Each line below that contains the word "hkey" is to be counted; give only the final number.

□ □ □

section
/-! PROOFS. The keypad: its characters and result word, polls and their window, and the columns at each point of a scan
(42). -/

namespace Sys2Proof.Keypad

open Sys2Proof.Machine Sys2Proof.Safety Sys2Proof.CommandStream Sys2Proof.SerialTransfer

/-! ### Characters and results -/

/-- Settles O38: a digit's code is its number in four bits; the rest is the map's rows. -/
theorem charactersDecode : Obligations.CharactersDecode := by
  refine fun m => ⟨fun d => ⟨rfl, ?digit⟩, rfl, rfl, rfl⟩
  case digit => exact Nat.mod_eq_of_lt (Nat.lt_trans d.isLt (by decide))

/-- Settles O39: each of the 256 hit words, cut at its fields. -/
theorem pollResultLayout : Obligations.PollResultLayout := by
  refine ⟨rfl, fun c r e => ?_⟩
  unfold hitWord
  generalize eventCode e = code
  revert c r code
  decide

/-! ### One poll -/

/-- Settles O14: since `LAST` is 0 the gap to it is `now` itself, so the poll falls in the window. -/
theorem earlyPollIsDebounced : Obligations.EarlyPollIsDebounced := by
  intro s hlast hnow
  have hgap : gap s.cfg.width s.now 0 = s.now := by
    rw [gap, Int.ofNat_zero, Int.sub_zero, ← Int.natCast_emod, Nat.mod_eq_of_lt (show s.now < _ from now_lt s 0)]
  refine KeypadScanner.pollInWindow s ?_
  rw [InWindow, hlast, hgap]
  exact Int.ofNat_lt.mpr hnow

theorem lowestActive_eq_none_of_idle {rows : Rows} (h : ∀ r : Fin 4, rows.getLsbD r.val = true) :
    lowestActive rows = none := by
  cases hrow : lowestActive rows with
  | none => rfl
  | some r => exact absurd (h r) (by rw [((lowestActive_eq_some rows r).mp hrow).1]; decide)

/-- Settles O37: the columns before `c` hold no closed key, and in column `c` the rows before `r` hold none. -/
theorem idealMatrixPoll : Obligations.IdealMatrixPoll := by
  intro s K r c hwindow hlaw hkey halone hleast
  have hbefore (c' : Fin 4) (hc : c' < c) : lowestActive (s.rowsAt c'.val) = none := by
    refine lowestActive_eq_none_of_idle fun r' => (hlaw c' r').1 fun hmem => ?_
    have := hleast r' c' hmem
    omega
  have hactive : lowestActive (s.rowsAt c.val) = some r := by
    refine (lowestActive_eq_some _ r).mpr ⟨(hlaw c r).2 hkey halone, fun r' hr => (hlaw c r').1 fun hmem => ?_⟩
    have := hleast r' c hmem
    omega
  exact ⟨_, KeypadScanner.exec_poll_of_not_inWindow hwindow (scan_hit s.clockDrawn s.now c r hbefore hactive), rfl, rfl⟩

/-! ### Two polls -/

/-- The last result of an operation that returned `r` has `r`'s HIT bit. -/
theorem lastHit_finish (s : State) (r : Word) : lastHit (s.finish r) = r.getLsbD 4 := by
  rw [lastHit, State.finish_results, List.getLast?_concat]
  rfl

/-- A poll that hits lies outside the window and records the clock value it sampled; any other keeps `LAST` (42 R151,
R157, R159). -/
theorem poll_last_cases {s t : State} (h : exec .poll s = .next t) :
    (lastHit t = false ∧ t.last = s.last) ∨ (lastHit t = true ∧ ¬InWindow s ∧ t.last = s.now) := by
  by_cases hwindow : InWindow s
  · obtain rfl := exec_unique (KeypadScanner.exec_poll_of_inWindow hwindow) h
    exact .inl ⟨lastHit_finish _ _, rfl⟩
  · obtain ⟨-, hscan⟩ | ⟨c, r, -, hscan⟩ := scan_cases s.clockDrawn s.now
    all_goals obtain rfl := exec_unique (KeypadScanner.exec_poll_of_not_inWindow hwindow hscan) h
    · exact .inl ⟨lastHit_finish _ _, by simp only [State.finish_last, scanState, State.clockDrawn_last]⟩
    · obtain ⟨-, -, -, hbit, -⟩ := pollResultLayout.2 c r (keyEvent s.cfg r c)
      exact .inr ⟨(lastHit_finish _ _).trans hbit, hwindow, rfl⟩

/-- Operations other than POLL keep `LAST`, and all keep the parameters. -/
theorem execAll_keeps_last {is : List Instr} (hpoll : Instr.poll ∉ is) {s t : State} (h : execAll is s = .next t) :
    t.last = s.last ∧ t.cfg = s.cfg := by
  refine execAll_keeps (P := fun u => u.last = s.last ∧ u.cfg = s.cfg) (fun i hi u v hu huv => ?_) ⟨rfl, rfl⟩ h
  obtain ⟨-, -, -, -, hcfg⟩ := exec_next huv
  obtain ⟨-, hwrites, -⟩ := Frame.writersOfState i u v huv
  have hlast : v.last = u.last := by
    by_contra hne
    exact hpoll (hwrites hne ▸ hi)
  exact ⟨hlast.trans hu.1, hcfg.trans hu.2⟩

/-- Settles O35: a first hit puts its clock sample in `LAST`, which puts the second poll in the window. -/
theorem oneHitPerWindow : Obligations.OneHitPerWindow := by
  rintro s a b c mid hfirst hmid hrun hsecond hgap ⟨hhit, hhit'⟩
  obtain ⟨hlast, hcfg⟩ := execAll_keeps_last hmid hrun
  obtain ⟨-, -, -, -, hcfg'⟩ := exec_next hfirst
  obtain ⟨hmiss, -⟩ | ⟨-, -, hnow⟩ := poll_last_cases hfirst
  · exact nomatch hmiss.symm.trans hhit
  obtain ⟨hmiss, -⟩ | ⟨-, hwindow, -⟩ := poll_last_cases hsecond
  · exact nomatch hmiss.symm.trans hhit'
  refine hwindow ?_
  rw [InWindow, hlast, hnow, hcfg, hcfg']
  exact hgap

/-! ### The columns during a scan -/

/-- Acting out the drive of a column line. -/
theorem apply_colLine (c : Fin 4) (p : Pins) (v : Bool) :
    p.apply (.drive (colLine c) v) = { p with lines := p.lines.set (colLine c) v } := by
  match c with
  | 0 | 1 | 2 | 3 => rfl

@[simp] theorem apply_sample (c : Fin 4) (rows : Rows) (p : Pins) : p.apply (.sample c rows) = p := rfl

theorem colActive_set_colLine (l : Lines) (c d : Fin 4) (v : Bool) :
    colActive (l.set (colLine c) v) d = if d = c then !v else colActive l d := by
  rw [colActive, Lines.get_set]
  by_cases hd : d = c
  · rw [if_pos (congrArg colLine hd), if_pos hd]
  · rw [if_neg fun h => hd (colLine_injective h), if_neg hd]
    rfl

/-- A scan's events, acted out, set the lines the scan leaves and nothing else (42 R159). -/
theorem after_scanEvents (s : State) (n : Nat) (p : Pins) :
    p.after (scanEvents s n) = { p with lines := scanLines p.lines n } := by
  unfold scanEvents scanLines
  generalize (List.finRange 4).take n = cs
  induction cs generalizing p with
  | nil => rfl
  | cons c cs ih =>
    rw [List.flatMap_cons, Pins.after_append, ih, List.foldl_cons]
    simp only [Pins.after_cons, Pins.after_nil, apply_colLine, apply_sample]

□ □ □

**RESPONSE BOX**: 2